*WHAT THIS TASK INVOLVES*
Collect each line of the records containing the string "issueWith".

*** THE INPUT ***

-- ==== Sys2Proof/Machine/Copy.lean ====
section
/-! DEFINITION. The copies: descriptors and their checks (R255 to R259, R498), issue (R260), the transfer and its
completion events (R261 to R264). -/

namespace Sys2Proof
namespace Machine

/- ## Descriptors (R256, R257) -/

/-- A copy's descriptor: kind 0 COPY, 1 COPYT, 2 GATH. -/
structure CpDesc where
  kind : Nat
  src : Nat
  dst : Nat
  flags : Nat
  n0 : Nat
  n1 : Nat
  n2 : Nat
  e : Nat
  ss1 : Int
  ss2 : Int
  ds1 : Int
  ds2 : Int
  list : Nat
  nrow : Nat
  sstr : Int
  rowb : Nat
  deriving DecidableEq, Repr

/-- COPY's descriptor at register A. -/
def copyDesc (x : Ctx) (a : Opnd) : CpDesc :=
  { kind := 0, src := (x.gp a 0).toNat, dst := (x.gp a 2).toNat, flags := (x.gi a 5).toNat, n0 := (x.gi a 4).toNat, n1 := 1,
    n2 := 1, e := 1, ss1 := 0, ss2 := 0, ds1 := 0, ds2 := 0, list := 0, nrow := 0, sstr := 0, rowb := 0 }

/-- COPYT's descriptor. A reserved ESIZE is taken as 2^ESIZE bytes in the alignment checks, which come first (R498; log entry
86). -/
def copytDesc (x : Ctx) (a : Opnd) : CpDesc :=
  { kind := 1, src := (x.gp a 0).toNat, dst := (x.gp a 2).toNat, flags := (x.gi a 4).toNat, n0 := (x.gi a 5).toNat,
    n1 := (x.gi a 6).toNat, n2 := (x.gi a 7).toNat, e := 2 ^ fld (x.gi a 4).toNat 5 3, ss1 := (x.gi a 8).toInt,
    ss2 := (x.gi a 9).toInt, ds1 := (x.gi a 10).toInt, ds2 := (x.gi a 11).toInt, list := 0, nrow := 0, sstr := 0, rowb := 0 }

/-- GATH's descriptor. -/
def gathDesc (x : Ctx) (a : Opnd) : CpDesc :=
  { kind := 2, src := (x.gp a 0).toNat, dst := (x.gp a 2).toNat, flags := (x.gi a 5).toNat, n0 := 0, n1 := 1, n2 := 1, e := 1,
    ss1 := 0, ss2 := 0, ds1 := 0, ds2 := 0, list := (x.gp a 6).toNat, nrow := (x.gi a 8).toNat, sstr := (x.gi a 9).toInt,
    rowb := (x.gi a 4).toNat }

/-- The bytes a copy moves (R257). -/
def CpDesc.total (c : CpDesc) : Nat := if c.kind = 2 then c.nrow * c.rowb else c.n0 * c.n1 * c.n2 * c.e

/-- The FLAGS register's offset (R498). -/
def CpDesc.flagReg (c : CpDesc) : Nat := if c.kind = 1 then 4 else 5
/-- RO and EXPD (R256). -/
def CpDesc.ro (c : CpDesc) : Bool := c.flags.testBit 0
def CpDesc.expd (c : CpDesc) : Bool := c.flags.testBit 1

/-- The lowest and one past the highest address of a strided side. -/
def CpDesc.extent (c : CpDesc) (base : Nat) (s1 s2 : Int) : Int × Int :=
  let t1 := s1 * (c.n1 - 1 : Nat)
  let t2 := s2 * (c.n2 - 1 : Nat)
  (base + min 0 t1 + min 0 t2, base + c.n0 * c.e + max 0 t1 + max 0 t2)

/-- The range of the source side, of the destination side and of the index list. -/
def CpDesc.srcRange (c : CpDesc) : Int × Int := if c.kind = 2 then (c.src, c.src) else c.extent c.src c.ss1 c.ss2
def CpDesc.dstRange (c : CpDesc) : Int × Int :=
  if c.kind = 2 then ((c.dst : Int), (c.dst : Int) + c.total) else c.extent c.dst c.ds1 c.ds2
def CpDesc.listRange (c : CpDesc) : Int × Int := ((c.list : Int), (c.list : Int) + 4 * c.nrow)

/-- A range leaves the scratchpad's extent or touches the private window (R258): it reaches the windows' part of the
space without lying in the scratchpad window. So does one beyond both windows' extents or between the windows (log entry 87). -/
def badRange (k : Task) (r : Int × Int) : Bool :=
  decide (r.1 < r.2) && decide ((privBase : Int) < r.2) && decide (r.1 < (vaTop : Int)) &&
    !(decide ((scratchBase : Int) ≤ r.1) && decide (r.2 ≤ (scratchBase : Int) + k.scratchLen))

/-- The q of a copy's side, and whether Q is the destination. -/
def QSide.q? : QSide → Option Nat
  | .none => none
  | .to q => some q
  | .from q => some q

/-- The barrier object an operand names (R255). -/
def barOf (x : Ctx) (b : Opnd) : Option Nat := if b = Opnd.zero then none else some (x.d b).toNat

/-- The DETAILs of every case of R498 that holds. -/
def CpDesc.faults (c : CpDesc) (k : Task) (bar : Option Nat) (q : QSide) : List Nat :=
  let esize := fld c.flags 5 3
  let isQ := (QSide.q? q).isSome
  let toQ := match q with | .to _ => true | _ => false
  let fromQ := match q with | .from _ => true | _ => false
  let t := c.total
  let mis := fun (v : Int) => decide (v % c.e ≠ 0)
  let on := fun (b : Bool) (v : Nat) => if b then [v] else []
  on (decide (c.flags / 256 ≠ 0) || c.flags.testBit 2 || decide (4 < esize) || (c.kind != 1 && esize != 0)) c.flagReg ++
  on (c.ro && (isQ || !(decide (scratchBase ≤ c.dst) && decide (c.dst < vaTop)) || decide (privBase ≤ c.src))) c.flagReg ++
  on (c.expd && bar.isNone) c.flagReg ++
  on (c.kind == 0 && (c.n0 == 0 || c.n0 % 16 != 0)) 4 ++
  on (c.kind == 2 && (c.rowb == 0 || c.rowb % 16 != 0 || decide (65536 < c.rowb))) 4 ++
  on (c.kind == 1 && c.n0 == 0) 5 ++ on (c.kind == 1 && c.n1 == 0) 6 ++ on (c.kind == 1 && c.n2 == 0) 7 ++
  on (c.kind == 2 && (c.nrow == 0 || decide (65536 < c.nrow))) 8 ++
  on (if c.kind = 1 then mis c.src else decide (c.src % 16 ≠ 0)) 0 ++
  on (c.kind == 2 && decide (privBase ≤ c.src)) 0 ++
  on (if c.kind = 1 then mis c.dst else decide (c.dst % 16 ≠ 0)) 2 ++
  on (c.kind == 1 && mis c.ss1) 8 ++ on (c.kind == 1 && mis c.ss2) 9 ++ on (c.kind == 1 && mis c.ds1) 10 ++
  on (c.kind == 1 && mis c.ds2) 11 ++
  on (c.kind == 2 && c.list % 4 != 0) 6 ++
  on (decide (2 ^ 32 - 16 < t) || (bar.isSome && decide (2 ^ 31 - 1 < t))) (if c.kind = 1 then 5 else 4) ++
  on (!fromQ && badRange k c.srcRange) 0 ++ on (!toQ && badRange k c.dstRange) 2 ++
  on (c.kind == 2 && badRange k c.listRange) 6 ++
  on (fromQ && c.src != 0) 0 ++ on (toQ && c.dst != 0) 2 ++
  on (fromQ && c.ss1 != 0) 8 ++ on (fromQ && c.ss2 != 0) 9 ++ on (toQ && c.ds1 != 0) 10 ++ on (toQ && c.ds2 != 0) 11 ++
  (match QSide.q? q with
   | none => []
   | some n =>
     let b := k.q n
     if b.cnt = 0 then [0x010000]
     else on (decide (t % (b.esz * 32) ≠ 0) || decide (b.cnt < t / (b.esz * 32))) 0x010001) ++
  (match bar with
   | none => []
   | some o => on (decide (o % 16 ≠ 0) || !(decide (scratchBase ≤ o) && decide (o + 16 ≤ scratchBase + k.scratchLen))) 0x030000)

/-- The least of a list. -/
def leastOf : List Nat → Option Nat
  | [] => none
  | x :: xs => some (xs.foldl min x)

/-- The DETAIL of a malformed copy; none where it is well-formed (R498). -/
def CpDesc.bad (c : CpDesc) (k : Task) (bar : Option Nat) (q : QSide) : Option Nat := leastOf (c.faults k bar q)

/-- The entries a copy takes of its buffer. -/
def CpDesc.entries (c : CpDesc) (k : Task) (q : QSide) : Nat :=
  match QSide.q? q with
  | some n => c.total / max 1 ((k.q n).esz * 32)
  | none => 0

/- ## Moves -/

/-- The rows of a copy as (source, destination, length): each row is contiguous on both sides. -/
def CpDesc.rows (c : CpDesc) : List (Int × Int × Nat) :=
  if c.kind = 2 then [((0 : Int), (c.dst : Int), c.total)]
  else
    (List.range c.n2).flatMap fun i2 => (List.range c.n1).map fun i1 =>
      ((c.src : Int) + c.ss1 * i1 + c.ss2 * i2, (c.dst : Int) + c.ds1 * i1 + c.ds2 * i2, c.n0 * c.e)

/-- The address of byte pos of entries that begin at a pointer (R265). -/
def SkipBuf.addr (b : SkipBuf) (first pos : Nat) : Nat :=
  let n := max 1 (b.esz * 32)
  scratchBase + b.base + (first + pos / n) % 2 ^ 32 % max 1 b.cnt * n + pos % n

/-- Cut a linear range at entry boundaries. -/
def cutEntries (b : SkipBuf) (first : Nat) : Nat → Nat → Nat → Nat → List (Nat × Nat × Nat)
  | 0, _, _, _ => []
  | fuel + 1, other, pos, len =>
    if len = 0 then []
    else
      let n := max 1 (b.esz * 32)
      let m := min len (n - pos % n)
      (other, b.addr first pos, m) :: cutEntries b first fuel (other + m) (pos + m) (len - m)

/-- Rows packed one after another on the buffer's side: (other side, buffer side, length). -/
def packRows (b : SkipBuf) (first : Nat) : List (Nat × Nat) → Nat → List (Nat × Nat × Nat)
  | [], _ => []
  | (other, len) :: rs, pos => cutEntries b first (len + 1) other pos len ++ packRows b first rs (pos + len)

/-- The moves of a copy whose buffer's entries begin at a pointer (R257, R258). -/
def CpDesc.moves (c : CpDesc) (k : Task) (q : QSide) (first : Nat) : List (Nat × Nat × Nat) :=
  match q with
  | .none => c.rows.map fun r => (r.1.toNat, r.2.1.toNat, r.2.2)
  | .to n => packRows (k.q n) first (c.rows.map fun r => (r.1.toNat, r.2.2)) 0
  | .from n => (packRows (k.q n) first (c.rows.map fun r => (r.2.1.toNat, r.2.2)) 0).map fun m => (m.2.1, m.1, m.2.2)

/-- The scratchpad range of a side, for the range scoreboard (R234). -/
def scratchRange (r : Int × Int) : Option (Nat × Nat) :=
  if (scratchBase : Int) ≤ r.1 ∧ r.1 < r.2 then some ((r.1 - scratchBase).toNat, (r.2 - r.1).toNat) else none

/- ## Issue (R259, R260) -/

/-- The threads that a word's served sum serves, and the sum (R259). -/
def served (cnt : Nat) : List (Nat × Nat) → Nat → List Nat × Nat
  | [], sum => ([], sum)
  | (i, n) :: xs, sum =>
    if sum + n ≤ cnt then let r := served cnt xs (sum + n); (i :: r.1, r.2) else ([], sum)

/-- The well-formed copies of a group, thread and entries, in ascending home lane. -/
def wellFormedCopies (st : State) (k : Task) (q : Run) (acts : List (Nat × Thread)) (mk : Ctx → CpDesc) (b : Opnd) (qs : QSide) :
    List (Nat × Nat) :=
  acts.filterMap fun e =>
    let x := st.ctx k q e.1 e.2
    let c := mk x
    if (c.bad k (barOf x b) qs).isNone then some (e.1, c.entries k qs) else none

/-- A copy's destination is global memory. -/
def CpDesc.globDst (c : CpDesc) (qs : QSide) : Bool :=
  (match qs with | .to _ => false | _ => true) && decide (c.dst < privBase)

/-- The word may issue: its buffer can serve the served sum, and its commits can be made (R212, R259). -/
def copyPre (mk : Ctx → CpDesc) (b : Opnd) (qs : QSide) (st : State) (k : Task) (q : Run) (acts : List (Nat × Thread)) : Bool :=
  let ok := wellFormedCopies st k q acts mk b qs
  (match qs with
   | .none => true
   | .to n => let buf := k.q n
              ok.isEmpty || ((firstWaiting buf.resv).isNone && decide ((served buf.cnt ok 0).2 ≤ buf.room))
   | .from n => let buf := k.q n
                ok.isEmpty || ((firstWaiting buf.take).isNone && decide ((served buf.cnt ok 0).2 ≤ buf.avail))) &&
  acts.all fun e =>
    let x := st.ctx k q e.1 e.2
    let c := mk x
    !(c.globDst qs && (c.bad k (barOf x b) qs).isNone) || st.mayCommit k e.2

/-- A global range is granted by the claims (R260). -/
def rangeClaimed (x : Ctx) (r : Int × Int) (write : Bool) : Bool :=
  if r.1 < (privBase : Int) ∨ (vaTop : Int) ≤ r.1 then
    decide (0 ≤ r.1) && decide (r.2 ≤ (privBase : Int)) && x.claimOk r.1.toNat (r.2 - r.1).toNat write
  else true

/-- The first free copy slot of a core (R234). -/
def State.freeCopySlot (s : State) (core : Nat) : Nat :=
  ((List.range 64).find? fun i => (Assoc.find? (s.core core).copies i).isNone).getD 0

/-- A deferred cause of a thread, ended or not; a task that ends by trap or kill takes no further cause (R404). -/
def State.deferOr (s : State) (r : TRef) (c : Cause) (detail : Nat) (pc : DWord) : State :=
  match s.task? r.core r.slot with
  | some k => if k.stopping then s else s.updThread r fun t => t.defer c detail pc 0
  | none => s

/-- One thread's copy at issue (R260). A GATH's index list outside the claims gives CLAIM, DETAIL 0, as a source does (log entry
87). -/
def copyIssue (i : Instr) (h : Hdr) (mk : Ctx → CpDesc) (d b : Opnd) (qs : QSide) (x : Ctx) (st : State) : Out :=
  let c := mk x
  let bar := barOf x b
  let put := fun (w : Word) => Out.ok (st.updThread x.r fun t => t.puts (putW d w))
  match st.task? x.r.core x.r.slot with
  | none => .ok st
  | some k =>
    match c.bad x.k bar qs with
    | some e => put (status Code.baddesc e)
    | none =>
      let mine := match x.s.curRun with
        | some (_, q) =>
          let acts := (x.s.live q).filter fun e => e.2.active h
          (match QSide.q? qs with
           | some n => (served (x.k.q n).cnt (wellFormedCopies x.s x.k q acts mk b qs) 0).1.contains x.r.thr
           | none => true)
        | none => true
      if !mine then put (status Code.baddesc 0x010001)
      else
        let fromQ := match qs with | .from _ => true | _ => false
        let toQ := match qs with | .to _ => true | _ => false
        let bad? :=
          if !fromQ && c.kind != 2 && !rangeClaimed x c.srcRange false then some 0
          else if c.kind == 2 && !rangeClaimed x c.listRange false then some 0
          else if !toQ && !rangeClaimed x c.dstRange true then some 1
          else none
        match bad? with
        | some e => .ok ((st.updThread x.r fun t => t.puts (putW d (status Code.claim e))).updThread x.r fun t =>
            t.defer .claim e x.t.pc 0)
        | none =>
          let glob := c.globDst qs
          let st1 := if glob then st.commit x.r else st
          let st2 := match bar with
            | some o =>
              if c.expd then st1
              else
                let off := o - scratchBase
                let ob := k.barObj off
                st1.putBar x.r.core x.r.slot off { ob with pend := ob.pend + BitVec.ofNat 32 c.total }
            | none => st1
          let (id, st3) := st2.fresh
          let n := c.entries k qs
          let entry := { newEntry id n false with granted := true }
          let st4 := match qs with
            | .none => st3
            | .to q => st3.updQ x.r.core x.r.slot q fun bf => { bf with rsv := bf.rsv + BitVec.ofNat 32 n, resv := bf.resv ++ [entry] }
            | .from q => st3.updQ x.r.core x.r.slot q fun bf => { bf with crs := bf.crs + BitVec.ofNat 32 n, take := bf.take ++ [entry] }
          let first := match qs with
            | .none => 0
            | .to q => (k.q q).rsv.toNat
            | .from q => (k.q q).crs.toNat
          let op : CopyOp :=
            { id := id, uid := k.uid, slot := x.r.slot, thr := x.r.thr, pc := x.t.pc, d := d, moves := c.moves k qs first,
              gather := if c.kind = 2 then some (c.list, c.src, c.rowb, c.nrow, c.sstr, 0) else none, total := c.total,
              bar := bar.map fun o => o - scratchBase,
              qsrc := match qs with | .from q => some q | _ => none,
              qdst := match qs with | .to q => some q | _ => none,
              src := if fromQ then none else scratchRange c.srcRange, dst := if toQ then none else scratchRange c.dstRange,
              globDst := glob, ro := c.ro, aout := none, alook := none, ticket := none
              list := if c.kind = 2 then scratchRange c.listRange else none
              hint := fld c.flags 3 2, order := Config.copyOrder st4.free, rows := []
              moved := 0, dirt := false, row := none, bad := [], done := none, again := false, tile := none }
          let slot := st4.freeCopySlot x.r.core
          let st5 := st4.useFree.2.updCore x.r.core fun co => { co with copies := Assoc.put co.copies slot op }
          .ok (st5.addOp x.r (mkOp id i x.t.pc true (.engine [d])))

/-- COPY. -/
def execCopy (h : Hdr) (d a b : Opnd) (q : QSide) (s : State) : Res :=
  .next (issueWith (.copy h d a b q) (copyPre (fun x => copyDesc x a) b q)
    (copyIssue (.copy h d a b q) h (fun x => copyDesc x a) d b q) s)

/-- COPYT. -/
def execCopyt (h : Hdr) (d a b : Opnd) (q : QSide) (s : State) : Res :=
  .next (issueWith (.copyt h d a b q) (copyPre (fun x => copytDesc x a) b q)
    (copyIssue (.copyt h d a b q) h (fun x => copytDesc x a) d b q) s)

/-- The side of a gather's buffer: the destination (R255). -/
def gathSide : Option Nat → QSide
  | some q => .to q
  | none => .none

*** End of THE INPUT ***

*WRITTEN REPLY*
  .next (issueWith (.copy h d a b q) (copyPre (fun x => copyDesc x a) b q)
  .next (issueWith (.copyt h d a b q) (copyPre (fun x => copytDesc x a) b q)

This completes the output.